**Work instruction:** Filter the data for lines with the word "Flow", then copy every line so identified.

━━ Listed entries

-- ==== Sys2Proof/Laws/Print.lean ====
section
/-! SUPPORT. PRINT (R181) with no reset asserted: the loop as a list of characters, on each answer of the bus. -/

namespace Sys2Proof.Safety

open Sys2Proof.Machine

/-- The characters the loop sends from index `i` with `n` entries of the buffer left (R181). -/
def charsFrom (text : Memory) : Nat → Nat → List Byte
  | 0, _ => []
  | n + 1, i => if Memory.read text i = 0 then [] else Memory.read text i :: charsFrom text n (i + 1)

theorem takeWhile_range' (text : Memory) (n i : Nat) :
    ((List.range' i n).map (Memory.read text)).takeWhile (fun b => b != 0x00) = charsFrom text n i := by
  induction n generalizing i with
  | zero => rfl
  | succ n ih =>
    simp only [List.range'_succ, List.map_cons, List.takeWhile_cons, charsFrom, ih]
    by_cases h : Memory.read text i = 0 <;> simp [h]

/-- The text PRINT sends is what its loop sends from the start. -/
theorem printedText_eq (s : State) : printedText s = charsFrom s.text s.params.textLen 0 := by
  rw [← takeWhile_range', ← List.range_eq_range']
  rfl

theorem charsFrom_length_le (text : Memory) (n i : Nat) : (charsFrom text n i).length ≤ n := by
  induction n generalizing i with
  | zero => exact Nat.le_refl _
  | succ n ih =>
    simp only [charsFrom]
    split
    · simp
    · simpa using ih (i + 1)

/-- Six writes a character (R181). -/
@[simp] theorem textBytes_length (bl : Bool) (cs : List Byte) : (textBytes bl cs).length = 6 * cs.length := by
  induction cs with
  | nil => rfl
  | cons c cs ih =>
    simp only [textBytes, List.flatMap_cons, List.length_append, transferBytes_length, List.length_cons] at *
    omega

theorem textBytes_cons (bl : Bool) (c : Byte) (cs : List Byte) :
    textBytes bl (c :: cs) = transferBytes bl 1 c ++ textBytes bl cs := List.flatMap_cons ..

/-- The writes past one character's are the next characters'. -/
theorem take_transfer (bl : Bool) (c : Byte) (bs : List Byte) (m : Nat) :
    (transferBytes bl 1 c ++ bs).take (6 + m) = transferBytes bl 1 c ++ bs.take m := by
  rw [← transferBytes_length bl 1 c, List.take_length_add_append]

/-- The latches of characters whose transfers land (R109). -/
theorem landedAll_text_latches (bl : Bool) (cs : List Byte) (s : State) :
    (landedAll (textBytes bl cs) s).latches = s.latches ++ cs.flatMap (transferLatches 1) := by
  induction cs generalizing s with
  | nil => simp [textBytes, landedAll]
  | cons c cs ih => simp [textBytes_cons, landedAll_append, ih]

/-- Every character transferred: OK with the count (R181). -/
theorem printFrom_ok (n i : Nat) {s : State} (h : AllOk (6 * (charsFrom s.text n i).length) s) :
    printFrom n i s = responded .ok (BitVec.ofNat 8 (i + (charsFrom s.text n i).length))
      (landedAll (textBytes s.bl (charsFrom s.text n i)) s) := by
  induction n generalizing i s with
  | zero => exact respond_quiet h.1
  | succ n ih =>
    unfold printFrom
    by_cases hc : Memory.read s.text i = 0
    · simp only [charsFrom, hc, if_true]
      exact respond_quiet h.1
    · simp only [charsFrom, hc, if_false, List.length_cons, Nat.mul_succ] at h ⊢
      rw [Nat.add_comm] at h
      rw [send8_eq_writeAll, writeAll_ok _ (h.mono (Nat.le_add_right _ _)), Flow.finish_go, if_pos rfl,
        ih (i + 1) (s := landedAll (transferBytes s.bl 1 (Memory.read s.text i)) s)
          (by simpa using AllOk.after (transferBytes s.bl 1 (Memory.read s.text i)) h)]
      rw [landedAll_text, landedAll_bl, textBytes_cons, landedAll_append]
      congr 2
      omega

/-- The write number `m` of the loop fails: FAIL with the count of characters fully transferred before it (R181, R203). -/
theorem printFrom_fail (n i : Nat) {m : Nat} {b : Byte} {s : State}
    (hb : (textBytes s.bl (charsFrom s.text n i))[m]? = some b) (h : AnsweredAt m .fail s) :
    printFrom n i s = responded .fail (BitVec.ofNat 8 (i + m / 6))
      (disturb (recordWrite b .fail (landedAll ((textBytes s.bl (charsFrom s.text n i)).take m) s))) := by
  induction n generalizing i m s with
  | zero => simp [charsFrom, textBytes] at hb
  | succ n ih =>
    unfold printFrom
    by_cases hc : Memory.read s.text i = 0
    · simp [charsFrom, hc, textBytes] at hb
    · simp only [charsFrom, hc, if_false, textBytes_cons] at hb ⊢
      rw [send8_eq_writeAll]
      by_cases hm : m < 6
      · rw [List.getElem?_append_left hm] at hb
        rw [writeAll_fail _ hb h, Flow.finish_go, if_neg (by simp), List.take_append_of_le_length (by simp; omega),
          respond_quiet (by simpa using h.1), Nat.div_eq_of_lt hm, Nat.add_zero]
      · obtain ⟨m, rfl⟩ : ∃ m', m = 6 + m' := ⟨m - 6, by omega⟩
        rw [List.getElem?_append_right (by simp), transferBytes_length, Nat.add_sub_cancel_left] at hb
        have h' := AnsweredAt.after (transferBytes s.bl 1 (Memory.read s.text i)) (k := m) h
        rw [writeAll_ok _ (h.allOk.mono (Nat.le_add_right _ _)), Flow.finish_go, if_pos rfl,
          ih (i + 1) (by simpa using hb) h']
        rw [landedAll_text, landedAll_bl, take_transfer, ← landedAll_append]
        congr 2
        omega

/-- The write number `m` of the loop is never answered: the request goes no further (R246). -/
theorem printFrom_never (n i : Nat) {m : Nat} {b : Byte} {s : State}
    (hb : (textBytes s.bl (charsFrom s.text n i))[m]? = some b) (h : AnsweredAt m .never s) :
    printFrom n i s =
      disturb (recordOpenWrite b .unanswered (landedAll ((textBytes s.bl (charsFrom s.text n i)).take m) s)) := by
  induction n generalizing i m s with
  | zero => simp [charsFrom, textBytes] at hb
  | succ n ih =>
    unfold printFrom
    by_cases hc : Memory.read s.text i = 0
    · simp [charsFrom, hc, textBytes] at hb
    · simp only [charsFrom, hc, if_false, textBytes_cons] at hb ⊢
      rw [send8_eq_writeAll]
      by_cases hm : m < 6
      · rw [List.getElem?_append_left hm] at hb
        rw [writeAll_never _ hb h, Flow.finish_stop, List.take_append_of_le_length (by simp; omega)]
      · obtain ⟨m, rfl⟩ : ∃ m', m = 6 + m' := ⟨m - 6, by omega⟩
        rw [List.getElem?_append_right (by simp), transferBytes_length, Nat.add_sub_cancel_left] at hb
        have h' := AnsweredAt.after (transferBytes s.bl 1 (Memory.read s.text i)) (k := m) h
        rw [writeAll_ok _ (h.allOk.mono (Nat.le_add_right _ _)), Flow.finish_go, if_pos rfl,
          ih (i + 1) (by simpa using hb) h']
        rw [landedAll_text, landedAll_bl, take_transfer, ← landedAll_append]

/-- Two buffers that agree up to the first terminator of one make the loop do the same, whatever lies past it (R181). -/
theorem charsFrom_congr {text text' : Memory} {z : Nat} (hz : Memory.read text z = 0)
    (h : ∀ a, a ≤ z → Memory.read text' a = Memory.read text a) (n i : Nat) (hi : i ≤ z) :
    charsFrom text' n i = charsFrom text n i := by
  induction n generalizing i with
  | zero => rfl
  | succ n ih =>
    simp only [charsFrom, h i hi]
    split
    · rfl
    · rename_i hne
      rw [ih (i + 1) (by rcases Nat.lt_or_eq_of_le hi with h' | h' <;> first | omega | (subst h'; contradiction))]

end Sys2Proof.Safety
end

━━━━

**Response area:**
      rw [send8_eq_writeAll, writeAll_ok _ (h.mono (Nat.le_add_right _ _)), Flow.finish_go, if_pos rfl,
        rw [writeAll_fail _ hb h, Flow.finish_go, if_neg (by simp), List.take_append_of_le_length (by simp; omega),
        rw [writeAll_ok _ (h.allOk.mono (Nat.le_add_right _ _)), Flow.finish_go, if_pos rfl,
        rw [writeAll_never _ hb h, Flow.finish_stop, List.take_append_of_le_length (by simp; omega)]
        rw [writeAll_ok _ (h.allOk.mono (Nat.le_add_right _ _)), Flow.finish_go, if_pos rfl,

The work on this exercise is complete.